The year was 1890; the season, spring. Only a little while before the Poet's story beings, my own tale took a turn for the better. A new project was suggested for the nightclub, and I was at the forefront of it. Zeidler, desperate to fund his bizarre obsession with electricity, launched an ambitious plot to turn the nightclub into a theater. Plays, he reasoned, brought in far more revenue than prostitution. I agreed with him, and in his dingy office we discussed his plans. The play would most likely be written by a gang of Bohemians led by a dwarf named Toulouse Letrec, but the music would be mine to compose, no matter who objected. The weeks following our discussion flew by as I wrote, keeping up with the demand for new dance music as well as composing pieces for the play. I was able to ignore everything and everyone around me, and for the first time in six years, I was happy.

As Zeidler's idea took shape, new people began appearing at the Rouge. Stagehands looking to get in early on the project came to Zeidler in droves, along with painters down on their luck and poverty-stricken two-bit actors looking for work. This influx of men not wealthy enough to pay for sex confused the Diamond Dogs, but only briefly: soon there was a roaring trade in cheap human lives just outside the walls of the Rouge. If it could bring in extra cash, the Dogs were willing to do it; all except the star of the Rouge, of course. Zeidler reserved her for the richest and most influential of his clientele. Poor girl. She was the only one I had never hated, even though she looked upon me with contempt. 

For the most part I ignored these new workers, unless they had something to do with my music. The singers I spoke to, and then only briefly and dismissively. None of them could do justice to my works. I had little to do with these men, until Alexander arrived.
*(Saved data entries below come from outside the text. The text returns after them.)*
-- ==== Sys2Proof/Certificates/Slice0/Obligations.lean ====
section
/-! DEFINITION. The statements about the part. Each docstring names the rules of spec/ it formalises, or says that it states a
choice of the model. A delivered event is taken when it is the oldest on its way from its sender (`State.takes`); a request is
a whole frame at a port (`canAsk`, `answers`). -/

open Sys2Proof Sys2Proof.Machine

/-! ## The machine -/

/-- One step with a command at the front of the queue is that command with the queue's rest. -/
def Obligations.StepRunsFrontCommand : Prop :=
  ∀ (c : Instr) (rest : List Instr) (s : State),
    step { s with pending := c :: rest } = exec c { s with pending := rest }

/-- With an empty queue the part takes its oldest delivery; with nothing on its way, the first event of its own that has
fallen due; with nothing due, one millisecond passes. The model's choice (log entry 1). -/
def Obligations.IdleStepTakesDeliveriesThenTimersThenTime : Prop :=
  ∀ s : State, s.pending = [] →
    (∀ e es, s.deliveries = e :: es → step s = exec e s)
    ∧ (s.deliveries = [] → ∀ e es, dueEvents s = e :: es → step s = exec e s)
    ∧ (s.deliveries = [] → dueEvents s = [] → step s = .next { s with now := s.now + 1 })

/-- Every command answers a state and leaves the queue of waiting commands. Only the starts (COLD_START, WARM_RESTART, the end
of a commit's EEPROM write) move the time base, CONFIG FAULT, the configuration, the image in use and the EEPROM (R169,
R170), and what the outputs gave during the latest start (log entry 50). -/
def Obligations.OnlyStartsChangeConfiguration : Prop :=
  ∀ (i : Instr) (s : State), ∃ t, exec i s = .next t ∧ t.pending = s.pending
    ∧ ((∀ c e, i ≠ .coldStart c e) → i ≠ .warmRestart → (∀ b, i ≠ .eepromWriteEnd b) →
        t.now = s.now ∧ t.configFault = s.configFault ∧ t.cfg = s.cfg ∧ t.cfs.inUse = s.cfs.inUse
          ∧ t.cfs.eeprom = s.cfs.eeprom ∧ t.startOutputs = s.startOutputs)

/-- The state after reset meets every invariant stated below. What it holds is the model's choice (log entry 2): CONFIG FAULT, an
EEPROM without a sound image, and every block at its cold-start values over a blank configuration. -/
def Obligations.ResetIsSound : Prop :=
  imagesCanonical State.reset ∧ storeAgrees State.reset ∧ regimeSound State.reset ∧ troublesFit State.reset
    ∧ tenantsFit State.reset ∧ queuesInOrder State.reset ∧ areasSound State.reset ∧ faultValues State.reset

/-- Every step keeps every image of the Configuration Store in its one form, and the store in agreement with the mode of the
part: no image in use exactly in CONFIG FAULT, a working image exactly in configuration mode, no commit write begun later than
now, and neither mode nor write in CONFIG FAULT. -/
def Obligations.StepKeepsStoreSound : Prop :=
  ∀ s t : State, imagesCanonical s → storeAgrees s → step s = .next t → imagesCanonical t ∧ storeAgrees t

/-- Every step keeps the Regime Engine sound: floor counts, regime state, verification timers, holdings, expansion timer, QUIET
floors outside ALARM and origin floors in EVACUATE (R13, R21, R23, R24, R29, R33). -/
def Obligations.StepKeepsRegimeSound : Prop :=
  ∀ s t : State, regimeSound s → step s = .next t → regimeSound t

/-- Every step keeps the trouble list and the tenant queue within their capacities, the trouble list free of repeats, and every
release queue in class order, each of its entries a QUEUED strike of its group that no other entry names (4.4, R74, R75,
R147). -/
def Obligations.StepKeepsListsInOrder : Prop :=
  ∀ s t : State, troublesFit s → tenantsFit s → queuesInOrder s → step s = .next t →
    troublesFit t ∧ tenantsFit t ∧ queuesInOrder t

/-- Every step keeps this: while the part is in CONFIG FAULT nothing moves its blocks, whatever comes in (R171: they hold no
tables and act on no line or frame). That they stand at their cold-start values over a blank configuration meanwhile is the
model's choice (log entry 2). -/
def Obligations.StepKeepsConfigFaultValues : Prop :=
  ∀ s t : State, (s.configFault = true → faultValues s) → step s = .next t → (t.configFault = true → faultValues t)

/-- Every step keeps the areas in step with the programmes (R119, R121, R127 to R129): each area holds a leading run of its
channel's read-ahead order, the block in progress in the first slot; a slot is filling exactly where the read port is filling
it; an area without a programme is empty; timers run only in their channel states. (Several areas of one channel: log entry 43.) -/
def Obligations.StepKeepsReadAhead : Prop :=
  ∀ s t : State, areasSound s → step s = .next t → areasSound t

/-- While the regime stays ALARM no floor's phase falls (R22), and the First-Alarm Order list only grows at its tail (R23). -/
def Obligations.PhasesNeverFallInAlarm : Prop :=
  ∀ s t : State, step s = .next t → s.inAlarm = true → t.inAlarm = true →
    (∀ f : FloorId, phaseRank s.rge.floors[f].phase ≤ phaseRank t.rge.floors[f].phase)
    ∧ s.rge.firstAlarms <+: t.rge.firstAlarms

/-! ## Images -/

/-- Bytes written into an image read back, every other byte reads as before, and the image keeps its one form (R173).

An image of format version 2 is sound once its check is computed and stored, only bytes 2 and 3 change, and it stands for the
same configuration (R169, R173, R174). -/
def Obligations.ImagesHoldWhatIsWritten : Prop :=
  (∀ (m : Image) (a : Nat) (bs : List Byte), m.wf = true → a + bs.length ≤ imageSize →
     (m.putAll a bs).wf = true
     ∧ (∀ i, i < bs.length → (m.putAll a bs).byteAt (a + i) = bs.getD i 0)
     ∧ ∀ b, (b < a ∨ a + bs.length ≤ b) → (m.putAll a bs).byteAt b = m.byteAt b)
  ∧ (∀ m : Image, m.wf = true → m.version = 2 →
     m.withCheck.sound = true ∧ (∀ a, a ≠ 2 → a ≠ 3 → m.withCheck.byteAt a = m.byteAt a)
       ∧ configOf m.withCheck = configOf m)

/-! ## Loops -/

/-- A scan starts every 10 ms once the conversions of the scan before are complete, and converts LP0 first (R1).

The conversion of a loop: the filtered count is seeded or smoothed (R2); the candidate band is the stable band within its
widened range and the plain band otherwise (R3, R4); debounce against the pending band (R5). No other loop changes.

A conversion delivers nothing but its increase of the change counter while the stable band stands; a change of band is
delivered to the zone or to DSQ by the loop's role (R6), with the raises and clears of LOOP OPEN and LOOP SHORT of a used loop
(R7). R7 gives these two no order: that LOOP OPEN's event stands before LOOP SHORT's is the model's choice (log entry 37), and so
is the lowest-numbered zone as the zone of a source that several configured zones share (log entry 38). -/
def Obligations.ScansConvertAndDeliverBandChanges : Prop :=
  (∀ s : State, s.configFault = false → s.lsc.nextScan ≤ s.now → s.lsc.position = 48 →
     ∃ t, exec .scanStart s = .next t ∧ t = { s with lsc := t.lsc } ∧ t.lsc.loops = s.lsc.loops
       ∧ t.lsc.nextScan = s.lsc.nextScan + 10 ∧ t.lsc.position = 0)
  ∧ (∀ (l : LoopId) (n : Fin 1024) (s : State) (th : ThresholdSet), s.configFault = false → s.lsc.position = l.val →
     s.cfg.sets.toList[s.cfg.loops[l].set]? = some th →
     ∃ t, exec (.loopConversion l n) s = .next t ∧ t = { s with lsc := t.lsc, deliveries := t.deliveries }
       ∧ t.lsc.position = l.val + 1 ∧ t.lsc.nextScan = s.lsc.nextScan
       ∧ (∀ k : LoopId, k ≠ l → t.lsc.loops[k] = s.lsc.loops[k])
       ∧ (let r := s.lsc.loops[l]
          let q := t.lsc.loops[l]
          let F := q.filtered
          let plain : Band :=
            if F < th.t1 then .short else if F < th.t2 then .alarm else if F < th.t3 then .normal else .openLine
          let held : Prop := match r.stable with
            | .short => F < th.t1 + th.hysteresis
            | .alarm => th.t1 ≤ F + th.hysteresis ∧ F < th.t2 + th.hysteresis
            | .normal => th.t2 ≤ F + th.hysteresis ∧ F < th.t3 + th.hysteresis
            | .openLine => th.t3 ≤ F + th.hysteresis
          q.count = n.val ∧ q.seeded = true
          ∧ F = (if r.seeded then (3 * r.filtered + n.val + 2) / 4 else n.val)
          ∧ ∃ cand : Band, (held → cand = r.stable) ∧ (¬ held → cand = plain)
            ∧ (cand = r.stable → q.stable = r.stable ∧ q.pendingBand = r.pendingBand ∧ q.pendingCount = 0)
            ∧ (cand ≠ r.stable → ∀ k, k = (if cand = r.pendingBand then r.pendingCount + 1 else 1) →
                q.pendingBand = cand
                ∧ (k = s.cfg.debounce → q.stable = cand ∧ q.pendingCount = 0)
                ∧ (k ≠ s.cfg.debounce → q.stable = r.stable ∧ q.pendingCount = k))))
  ∧ (∀ (l : LoopId) (n : Fin 1024) (s : State), s.configFault = false → s.lsc.position = l.val →
     ∃ t, exec (.loopConversion l n) s = .next t
       ∧ (let before := s.lsc.loops[l].stable
          let after := t.lsc.loops[l].stable
          let toZone : List Instr := match s.zoneFrom (.loop l.val) with
            | some z => [.zoneConditionArrival z
                (if after = .normal then .clear else if after = .alarm then .alarm else .fault)]
            | none => []
          let consumer : List Instr :=
            if s.cfg.loops[l].role = .zoneInput then toZone
            else if s.cfg.loops[l].role = .doorFeedback then [.dsqFeedbackBand l after] else []
          let openTrouble : List Instr :=
            if after = .openLine then [.troubleRaise .loopOpen l.val]
            else if before = .openLine then [.troubleClear .loopOpen l.val] else []
          let shortTrouble : List Instr :=
            if after = .short then [.troubleRaise .loopShort l.val]
            else if before = .short then [.troubleClear .loopShort l.val] else []
          leaves .lsc s.deliveries
            (if before = after then []
             else consumer ++ (if s.cfg.loops[l].role = .unused then [] else openTrouble ++ shortTrouble)) s t))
He was a stagehand, but perhaps something more as well. He could dance, sing, and even act a little, but his passion was for building. He had a fascination with creating stage sets; he told me that it was like making a new world, creating a life. From the first moment I set eyes upon him, I knew we were kindred spirits. He didn't attract much notice, probably because he wasn't interested in the Diamond Dogs, and perhaps because he wasn't spectacularly attractive. He stood six feet, six inches tall, all lanky limbs and long legs. He wasn't particularly muscular, but he could easily pull his weight with the rest. His hair was a tousled, messy black, and his skin was perpetually tanned. His eyes were what caught my attention first: bright green orbs that could pull the truth out of untruthful souls. His voice was soft, gentle, but commanding, tinged only lightly with the accent of his native Spain. He told me later that he had been all over Europe, hitching rides on trains since his thirteenth birthday. I was impressed: at 25, he'd seen more places than most aged scholars. I felt he understood part of the reason I was here in this hellhole.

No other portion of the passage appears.